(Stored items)
——

-- ==== Sys2Proof/Machine/RegMap.lean ====
section
/-!
DEFINITION. The BAR0 register map (R8, R9, R33, R62, R63, R94, R127, R128, R154, R199, R230, R256, R281, R336, R355, R375,
R402, R433, R434, R449, R470): every register family with its offset, its instances and its fields, each with its bits, its
access code (R8) and its reset value. A bit that no field holds is reserved and reads as zero (R9).
-/
namespace Sys2Proof.Machine

/-- The access codes of the field tables (R8). -/
inductive Access where
  | rw | ro | w1c | w1s | wo | rwl | rc
deriving DecidableEq, Repr

/-- One field of one register: the register's BAR0 offset, its lowest bit, its width and its reset value. -/
structure Field where
  off : Nat
  lo : Nat
  width : Nat
  reset : Nat
deriving DecidableEq, Repr

/-- The key under which the register file holds the field. -/
def Field.key (f : Field) : Nat := f.off * 32 + f.lo

/-- One register family: the offset of its first instance, and up to two indices with their counts and
strides; then the fields of the instance with those indices, each with its access code. -/
structure RegDef where
  base : Nat
  n1 : Nat
  s1 : Nat
  n2 : Nat
  s2 : Nat
  fields : Nat → Nat → List (Field × Access)

/-- The source of fixed counter i (R439). -/
def fixedSource (i : Nat) : Nat :=
  match i with
  | 48 => 0x001 | 49 => 0x002 | 50 => 0x003 | 51 => 0x004 | 52 => 0x192 | 53 => 0x093 | 54 => 0x005 | 55 => 0x236 | _ => 0

/-- Reset pulse width of exposure code c, in slots: 16c/15 rounded to nearest (R202). -/
def ptabWidth (c : Nat) : Nat := (32 * c + 15) / 30

/-- First slot of the reset pulse of code c (R202). -/
def ptabFirst (c : Nat) : Nat := if c = 0 then 0 else (16 - ptabWidth c) / 2

/-- Last slot of the reset pulse of code c (R202). -/
def ptabLast (c : Nat) : Nat := if c = 0 then 0 else ptabFirst c + ptabWidth c - 1

/-- 1 for a loop mallet (R257): mallets 26 to 35. -/
def malletKind (m : Nat) : Nat := if 26 ≤ m then 1 else 0

/-- 1 for a spare mallet (R257): 24, 25, 34 and 35. -/
def malletSpare (m : Nat) : Nat := if m = 24 ∨ m = 25 ∨ m = 34 ∨ m = 35 then 1 else 0
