/-- The state of the block. -/
structure State where
  /-- The model's own: the commands that wait, first in, first out. -/
  pending : List Instr
  /-- The model's own: how many free values have been drawn (log entry 4). -/
  free : Nat
  /-- The answer of the last read (R31). -/
  answer : Answer
  /-- Press time in ticks (R13); the registers show its low 64 bits. -/
  time : Nat
  /-- Register fields by Field.key; an unlisted field holds its reset value (R33 and the other register maps). -/
  regs : Tbl Nat
  /-- High words latched for a reader (R54, R60, R440), by reader * 2^26 + offset. -/
  shadow : Tbl Nat
  /-- The event counters (R435–R445). -/
  count : Tbl Counter
  /-- The tick of the last write of CNT_CTL.FREEZE, with whether the counters stood still in that tick: a write acts from the next one
  (R442, R443). -/
  freeze : Option (Nat × Bool)
  clk : Clk
  /-- Tick from which a snare is armed, and tick of its last disarm (R58), by snare: armed, then 32 + snare: disarmed. -/
  snare : Tbl Nat
  web : Web
  gear : Tbl Gear
  st : Tbl Station
  mem : DevMem
  /-- The line store (R24, R139): bytes. -/
  lst : Tbl Byte
  /-- Line slots (R114), by station * 256 + slot. -/
  slots : Tbl (Option Slot)
  dma : Tbl Dma
  /-- Requests of the device to host memory (R117, R124), newest first. -/
  hostOut : List HostReq
  /-- EP scan buffers (R24, R115): bytes, by station * 0x1C0000 + offset. -/
  scan : Tbl Byte
  /-- The epoch for which a bank is ENGAGED (R149, R187), by station * 4 + kind; kind 3 is the waveform bank. -/
  engaged : Tbl Nat
  /-- Table memory of the screen engines (R143), by bank address; an unlisted cell holds the default contents of R143. -/
  tmem : Tbl Nat
  /-- What a change set keeps beyond its registers (R238). -/
  cs : Tbl CsExtra
  nextEpoch : Nat
  ledger : List Entry
  mlt : Tbl Mallet
  imem : Tbl Word
  dmem : Tbl Byte
  msm : Tbl Byte
  /-- Poisoned words of mallet memories (R263): data memory m * 4096 + word, and 2^20 + word for MSM. -/
  mltPoison : List Nat
  roles : Tbl Role
  flights : List Flight
  /-- Host receive queue (R272): whether an entry is a bounce record, and the message. -/
  hostRx : List (Bool × Msg)
  gong : Gong
  lanes : Tbl Lane
  heads : Tbl Head
  ink : Tbl InkSt
  /-- Waveform banks (R186), by (station * 2 + bank) * 1024 + byte. -/
  waves : Tbl Byte
  dd : Dd
  ddResults : List Word
  sb : Sb
  spares : Tbl Spare
  ep : Tbl Ep
  hv : Tbl Hv
  fuser : Tbl Fuser
  /-- Tick of the last ZC_IN edge (R224). -/
  zcAt : Nat
  /-- Units counted but not yet worth one of a counter source's units (R126, R198), by source code. -/
  resid : Tbl Nat
  /-- MSI-X table words (R30, R32), by word index; an unlisted vector control word reads as masked. -/
  msix : Tbl Nat
  /-- MSI-X pending-bit array (R30). -/
  pba : Nat
  /-- The endpoint is in D3hot (R30). -/
  d3hot : Bool
  /-- The trained link (R30). -/
  link : PcieLink
  /-- Keeper log (R423, R424): records newest first, of the ring; then the newest of each level. -/
  log : List LogRec
  logKept : Tbl (List LogRec)
  logSeq : Nat
  /-- The last 256 entries written FINAL, newest first (R389), and what a flush without FCLK saved there. -/
  finals : List (List Byte)
  saved : List (List Byte)
  /-- Calendar seconds and fraction (R425), the part of a count that has passed, and the boot count (R419). -/
  calSec : Nat
  calFrac : Nat
  calSub : Nat
  boots : Nat
  /-- Level of each general I/O ball driven by a port (R265), pending timed pin actions: tick, ball, action, width. -/
  gpio : Tbl Nat
  timed : List (Nat × Nat × Nat × Nat)
  /-- The station whose request was served last (R112), and the number of the next store (R123). -/
  feedTurn : Nat
  storeSeq : Nat
  /-- Nozzles that a table bank's damaged words cover (R151): bank, first, count. -/
  tmemBad : List (Nat × Nat × Nat)
  /-- Image address, plus one, of each table LOAD in progress: station * 4 + kind; 64 + station waveforms; 128 + axis. -/
  loadAt : Tbl Nat
  /-- Messages at the keeper (R419), oldest first; press time and role of the last raising of each event by a port (R266). -/
  keeperRx : List Msg
  eventPort : Tbl Nat
  /-- Stops in the life store, newest first (R426), and a G4 whose length still runs (R395). -/
  stops : List Stop
  stopOpen : Option Stop
  /-- Life counts (R427), live and as last written to the life store. -/
  life : Tbl Nat
  lifeSaved : Tbl Nat
  /-- Tick of the last enable or firing of each loop timer (R305), and of the last profile-generator update (R315). -/
  timers : Tbl Nat
  pgenAt : Nat
  axes : Tbl Axis
  groups : Tbl Group
  steppers : Tbl Stepper
  traces : Tbl Trace
  /-- The last value emitted to each OUTPUT target (R309). -/
  outs : Tbl Int
  motors : Tbl Motor
  buses : Tbl Bus
  hk : Tbl HkCh
  /-- Ticks of the last throttle step and of the last projection check (R369, R370). -/
  stepAt : Nat
  checkAt : Nat
  /-- OTP words (R406), by group * 32 + word; an unprogrammed word is zero. -/
  otp : Tbl Nat
  keeper : Keeper
  /-- Records in the keeper's hardware FIFO during a firmware switch (R421, R423), oldest first, and records dropped. -/
  fifo : List LogRec
  fifoLost : Nat
  /-- The staging register of each counter's high bits (R440). -/
  cntStage : Tbl Nat
deriving DecidableEq, Repr
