/-- Write the bytes that fall in one block: a full write clears the block's poison, a partial write to poison is dropped and
sets OOR (R98). -/
def State.memWriteBlock (s : State) (a : Nat) (bs : List Byte) : State :=
  let b := a / 64
  if s.mem.poison.contains b then
    if bs.length = 64 then
      ({ s with mem := { s.mem with poison := s.mem.poison.filter fun x => decide (x ≠ b) } }).memPut a bs
    else s.setF F.FEED_MEM_STATUS_OOR 1
  else s.memPut a bs

/-- Write bytes block by block; the count bounds the blocks. -/
def memWriteGo (s : State) (a : Nat) (bs : List Byte) : Nat → State
  | 0 => s
  | k + 1 =>
    match bs with
    | [] => s
    | _ =>
      let room := 64 - a % 64
      memWriteGo (s.memWriteBlock a (bs.take room)) (a + room) (bs.drop room) k

/-- Write bytes to device memory (R97, R98). -/
def State.memWrite (s : State) (a : Nat) (bs : List Byte) : State := memWriteGo s a bs (bs.length / 64 + 2)

/-! ## Check codes -/

/-- One bit of a reflected CRC-32C register (R120). -/
def crc32Bit (c : Nat) : Nat := if c % 2 = 1 then (c / 2) ^^^ 0x82F63B78 else c / 2

/-- One byte of CRC-32C. -/
def crc32Byte (c : Nat) (b : Byte) : Nat :=
  let x := c ^^^ b.toNat
  crc32Bit (crc32Bit (crc32Bit (crc32Bit (crc32Bit (crc32Bit (crc32Bit (crc32Bit x)))))))

/-- The running CRC-32C register over bytes (R120), from a register value. -/
def crc32Run (c : Nat) (bs : List Byte) : Nat := bs.foldl crc32Byte c

/-- CRC-32C (R120). -/
def crc32c (bs : List Byte) : Nat := crc32Run 0xFFFFFFFF bs ^^^ 0xFFFFFFFF

/-- One bit of a CRC that shifts left: width, polynomial. -/
def crcLBit (w poly c : Nat) : Nat :=
  if c / 2 ^ (w - 1) % 2 = 1 then (c * 2 % 2 ^ w) ^^^ poly else c * 2 % 2 ^ w

/-- One byte of an unreflected CRC of at least 8 bits. -/
def crcLByte (w poly c : Nat) (b : Byte) : Nat :=
  let x := c ^^^ (b.toNat * 2 ^ (w - 8))
  crcLBit w poly (crcLBit w poly (crcLBit w poly (crcLBit w poly
    (crcLBit w poly (crcLBit w poly (crcLBit w poly (crcLBit w poly x)))))))

/-- CRC-16 of R184: polynomial 0x1021, initial value 0xFFFF. -/
def crc16 (bs : List Byte) : Nat := bs.foldl (crcLByte 16 0x1021) 0xFFFF

/-- CRC-8 of R217: polynomial x^8 + x^2 + x + 1, initial value 0. -/
def crc8 (bs : List Byte) : Nat := bs.foldl (crcLByte 8 0x07) 0

/-! ## Reads (R31, R54) -/

/-- Latch a word in a reader's shadow of the register at an offset (R54). -/
def State.latch (s : State) (reader off w : Nat) : State := { s with shadow := tput 0 s.shadow (2 ^ 26 * reader + off) (w % 2 ^ 32) }

/-- What a reader's shadow of the register at an offset holds. -/
def State.shadowOf (s : State) (reader off : Nat) : Nat := tget 0 s.shadow (2 ^ 26 * reader + off)

/-- Whether the device runs in normal mode (R405, R411, R412): READY, or in a firmware switch out of it, which leaves READY clear while the
press prints (R421; DEDUCED, log entry 75). -/
def State.inService (s : State) : Bool :=
  if s.f F.MBX_STATUS_MODE = 3 then decide (s.keeper.modeWas = 1) else s.on F.MBX_STATUS_READY && decide (s.f F.MBX_STATUS_MODE = 1)

/-- The model's answer to a reader (R31). -/
def State.reply (s : State) (w : Nat) : State := { s with answer := .word (BitVec.ofNat 32 w) }

/-! ## The memories' canonical form -/

/-- The memories the model holds as sparse tables (device memory R95, line store and EP scan buffers R24, MSM and the mallets' memories R259 to R263, waveform
banks R186) stand in canonical form: addresses strictly rising, no entry equal to what an unlisted address reads as (log entry 2). -/
def State.memoryWf (s : State) : Bool :=
  twf (fun _ => 0) s.mem.bytes && twf (fun _ => 0) s.lst && twf (fun _ => 0) s.msm && twf (fun _ => 0) s.imem
    && twf (fun _ => 0) s.dmem && twf (fun _ => 0) s.waves && twf (fun _ => 0) s.scan

/-- The state a meaning answers. -/
def after (o : Out) (s : State) : State :=
  match o with
  | .next t => t
  | .fault _ => s
  | .refused _ => s

end Sys2Proof.Machine
end

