-- ==== Sys2Proof/Machine/Beam.lean ====
section
/-!
DEFINITION. What an EP station's beams send for a scan (R200–R204): the scan buffer, the symbols and their 8b/10b code.
-/
namespace Sys2Proof.Machine

/-- The 4-bit exposure code that the line store holds for a pixel of a line (R139); 0 where the line was not screened, or is blanked. -/
def State.exposure (s : State) (n : Nat) (l : Int) (x : Nat) : Nat :=
  let ok := match s.slot n (l % 256).toNat with
    | some z => decide (z.lpos = l ∧ z.phase = .screened)
    | none => false
  let shown := match s.frameOf n l with
    | some fr => fr.wants l
    | none => false
  if ok && shown then (tget 0 s.lst (slotAddr n l true + x / 2)).toNat / 16 ^ (x % 2) % 16 else 0

/-- The lit slots of an exposure code (R202): first and last; none for code 0 and for an entry with LAST below FIRST. -/
def State.pulse (s : State) (n c : Nat) : Option (Nat × Nat) :=
  let a := s.f (F.EPS_S_PTAB_FIRST n c)
  let b := s.f (F.EPS_S_PTAB_LAST n c)
  if c = 0 ∨ b < a then none else some (a, b)

/-- The line that beam b exposes for a facet of line m (R204). -/
def State.beamLine (s : State) (n : Nat) (m : Int) (b : Nat) : Int := m + (if s.on (F.EPS_S_CFG_BEAMREV n) then 7 - b else b)

/-- The j-th pixel of the scan of a line (R203). -/
def State.scanPixel (s : State) (n j : Nat) : Nat := if s.on (F.EPS_S_CFG_SCANDIR n) then s.f (F.SCR_CFG_WIDTH n) - 1 - j else j

/-! ## The scan buffer (R24, R115, R206) -/

/-- Bytes of a facet's symbols (R204). -/
def State.facetBytes (s : State) (n : Nat) : Nat := 8 * s.f (F.SCR_CFG_WIDTH n)

/-- Where the symbols of the facet of line m stand in scan buffer n: the facets take its places in turn (DESIGN CHOICE, log entry 60). -/
def State.scanPlace (s : State) (n : Nat) (m : Int) : Nat :=
  0x1C0000 * n + (m / 8 % (max 1 (0x1C0000 / max 1 (s.facetBytes n)) : Nat)).toNat * s.facetBytes n

/-- The symbol of one pixel as the buffer holds it, LAST and FIRST of its pulse, before the delay of its beam. -/
def State.pixelByte (s : State) (n : Nat) (l : Int) (j : Nat) : Byte :=
  match s.pulse n (s.exposure n l (s.scanPixel n j)) with
  | some (p, q) => BitVec.ofNat 8 (q * 16 + p)
  | none => 0x0F

/-- The codes of a facet's lines are assembled into symbols in the scan buffer as its scan is staged. -/
def State.fillScan (s : State) (n : Nat) (m : Int) : State :=
  let row (b : Nat) : List Byte := (upFrom 0 (s.f (F.SCR_CFG_WIDTH n))).map (s.pixelByte n (s.beamLine n m b))
  { s with scan := tputs 0 s.scan (s.scanPlace n m) ((upFrom 0 8).map row).flatten }

/-! ## Symbols (R201, R203) -/

/-- What a beam lane carries in one pixel-clock period. -/
inductive BeamSym where
  | idle | lit | start | stop | data (b : Byte)
deriving DecidableEq, Repr

/-- Whether a line of a staged facet is still to be exposed; a blanked one is sent unlit (R216). -/
def State.shows (s : State) (n : Nat) (l : Int) : Bool := match s.frameOf n l with
  | some x => x.holds l && x.wants l
  | none => false

/-- The lit slots, from 0 to 15, that pixel j of beam b puts into symbol i after SOS (R203). -/
def State.partIn (s : State) (n : Nat) (m : Int) (b i j : Nat) : Option (Nat × Nat) :=
  if j < s.f (F.SCR_CFG_WIDTH n) ∧ s.shows n (s.beamLine n m b) = true then
    let y := (tget 0 s.scan (s.scanPlace n m + b * s.f (F.SCR_CFG_WIDTH n) + j)).toNat
    if y / 16 < y % 16 then none
    else
      let d := 16 * j + s.f (F.EPS_S_BDLY n b)
      let lo := max (d + y % 16) (16 * i)
      let hi := min (d + y / 16) (16 * i + 15)
      if lo ≤ hi then some (lo - 16 * i, hi - 16 * i) else none
  else none

/-- The data byte of symbol i of beam b (R201, R203): the span over the parts that fall in it, or 0x0F for an unlit one. -/
def State.symbol (s : State) (n : Nat) (m : Int) (b i : Nat) : Byte :=
  let k := s.f (F.EPS_S_BDLY n b) / 16
  let early := if k + 1 ≤ i then s.partIn n m b i (i - k - 1) else none
  let late := if k ≤ i then s.partIn n m b i (i - k) else none
  match early, late with
  | some (p, _), some (_, q) => BitVec.ofNat 8 (q * 16 + p)
  | some (p, q), none => BitVec.ofNat 8 (q * 16 + p)
  | none, some (p, q) => BitVec.ofNat 8 (q * 16 + p)
  | none, none => 0x0F

/-- Drop the unlit symbols at the end of a list given last symbol first. -/
def dropUnlit : List Byte → List Byte
  | [] => []
  | b :: r => if b = 0x0F then dropUnlit r else b :: r

/-- The data bytes of one beam between K27.7 and K29.7: from pixel 0's to the last one lit (R203). -/
def State.beamBytes (s : State) (n : Nat) (m : Int) (b : Nat) : List Byte :=
  match (upFrom 0 (s.f (F.SCR_CFG_WIDTH n) + s.f (F.EPS_S_BDLY n b) / 16 + 1)).map (s.symbol n m b) with
  | [] => []
  | x :: r => x :: (dropUnlit r.reverse).reverse

/-- What beam b sends for the facet of line m, from K27.7 on: its scan, and for the beam whose turn it is the lighting of APC_LEN pixels, APC_OFS
pixels after the last pixel. -/
def State.beamStream (s : State) (n : Nat) (m : Int) (b : Nat) : List BeamSym :=
  let bs := s.beamBytes n m b
  let gap := s.f (F.SCR_CFG_WIDTH n) + s.f (F.EPS_S_APCWIN_APC_OFS n) - (bs.length + 1)
  [.start] ++ bs.map .data ++ [.stop] ++
    if (m / 8 % 8).toNat = b then List.replicate gap .idle ++ List.replicate (s.f (F.EPS_S_APCWIN_APC_LEN n)) .lit else []

/-! ## The 8b/10b code (R200)

The spec names the code of IEEE 802.3 Clause 36 and does not print its tables: PRESUMED, log entry 61. A symbol is written abcdei fghj, bit a
highest. -/

/-- The 6-bit blocks abcdei of D0.y to D31.y at negative running disparity. -/
def blocks6 : List Nat :=
  [39, 29, 45, 49, 53, 41, 25, 56, 57, 37, 21, 52, 13, 44, 28, 23, 27, 35, 19, 50, 11, 42, 26, 58, 51, 38, 22, 54, 14, 46, 30, 43]

/-- The 4-bit blocks fghj of Dx.0 to Dx.7 at negative running disparity. -/
def blocks4 : List Nat := [11, 9, 5, 12, 13, 10, 6, 14]

/-- The 6-bit block of x at a running disparity: unbalanced blocks and D7 are inverted at a positive one. -/
def block6 (plus : Bool) (x : Nat) : Nat :=
  let v := nthD 0 blocks6 x
  if plus ∧ (countBits v 6 ≠ 3 ∨ x = 7) then 63 - v else v

/-- The 4-bit block of y after x: y = 7 has its alternate form where the plain one would make a run of five. -/
def block4 (plus : Bool) (x y : Nat) : Nat :=
  let alt := decide (y = 7) && (if plus then [11, 13, 14].contains x else [17, 18, 20].contains x)
  let v := if alt then 7 else nthD 0 blocks4 y
  if plus ∧ (countBits v 4 ≠ 2 ∨ y = 3) then 15 - v else v

/-- A data byte's symbol. -/
def dataSymbol (plus : Bool) (b : Nat) : Nat :=
  let hi := block6 plus (b % 32)
  hi * 16 + block4 (plus != decide (countBits hi 6 ≠ 3)) (b % 32) (b / 32)

/-- A beam symbol at a running disparity: K28.5, K23.7, K27.7, K29.7 and data (R201). -/
def beamSymbol (plus : Bool) : BeamSym → Nat
  | .idle => if plus then 1023 - 250 else 250
  | .lit => if plus then 1023 - 936 else 936
  | .start => if plus then 1023 - 872 else 872
  | .stop => if plus then 1023 - 744 else 744
  | .data b => dataSymbol plus b.toNat

/-- A lane's stream coded from a running disparity; beside it, the disparity it ends with. -/
def codeStream (plus : Bool) : List BeamSym → List (BitVec 10) × Bool
  | [] => ([], plus)
  | x :: r =>
    let w := beamSymbol plus x
    let (ws, end_) := codeStream (plus != decide (countBits w 10 ≠ 5)) r
    (BitVec.ofNat 10 w :: ws, end_)

/-- The symbols of a scan leave, lane by lane (R200, R206). The idle symbols between two scans turn the running disparity at each pixel period;
their number is not modelled, so a lane begins with a free one (log entry 62). -/
def State.sendScan (s : State) (n : Nat) (m : Int) : State :=
  let z := s.freeNow.toNat
  let coded := (upFrom 0 8).map fun b => codeStream (bitOf z b) (s.beamStream n m b)
  let rd := ((upFrom 0 8).map fun b => if (nthD ([], false) coded b).2 then 2 ^ b else 0).sum
  let s := s.draw
  s.setEp n { s.epSt n with out := coded.map (·.1), rd := rd }

end Sys2Proof.Machine
end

——

**EXERCISE:** The required output is the set of lines from the first line of the data through the line that contains "def malletSpare (m", transcribed exactly.

**FINISHED TASK:**
-- ==== Sys2Proof/Machine/RegMap.lean ====
section
/-!
DEFINITION. The BAR0 register map (R8, R9, R33, R62, R63, R94, R127, R128, R154, R199, R230, R256, R281, R336, R355, R375,
R402, R433, R434, R449, R470): every register family with its offset, its instances and its fields, each with its bits, its
access code (R8) and its reset value. A bit that no field holds is reserved and reads as zero (R9).
-/
namespace Sys2Proof.Machine

/-- The access codes of the field tables (R8). -/
inductive Access where
  | rw | ro | w1c | w1s | wo | rwl | rc
deriving DecidableEq, Repr

/-- One field of one register: the register's BAR0 offset, its lowest bit, its width and its reset value. -/
structure Field where
  off : Nat
  lo : Nat
  width : Nat
  reset : Nat
deriving DecidableEq, Repr

/-- The key under which the register file holds the field. -/
def Field.key (f : Field) : Nat := f.off * 32 + f.lo

/-- One register family: the offset of its first instance, and up to two indices with their counts and
strides; then the fields of the instance with those indices, each with its access code. -/
structure RegDef where
  base : Nat
  n1 : Nat
  s1 : Nat
  n2 : Nat
  s2 : Nat
  fields : Nat → Nat → List (Field × Access)

/-- The source of fixed counter i (R439). -/
def fixedSource (i : Nat) : Nat :=
  match i with
  | 48 => 0x001 | 49 => 0x002 | 50 => 0x003 | 51 => 0x004 | 52 => 0x192 | 53 => 0x093 | 54 => 0x005 | 55 => 0x236 | _ => 0

/-- Reset pulse width of exposure code c, in slots: 16c/15 rounded to nearest (R202). -/
def ptabWidth (c : Nat) : Nat := (32 * c + 15) / 30

/-- First slot of the reset pulse of code c (R202). -/
def ptabFirst (c : Nat) : Nat := if c = 0 then 0 else (16 - ptabWidth c) / 2

/-- Last slot of the reset pulse of code c (R202). -/
def ptabLast (c : Nat) : Nat := if c = 0 then 0 else ptabFirst c + ptabWidth c - 1

/-- 1 for a loop mallet (R257): mallets 26 to 35. -/
def malletKind (m : Nat) : Nat := if 26 ≤ m then 1 else 0

/-- 1 for a spare mallet (R257): 24, 25, 34 and 35. -/
def malletSpare (m : Nat) : Nat := if m = 24 ∨ m = 25 ∨ m = 34 ∨ m = 35 then 1 else 0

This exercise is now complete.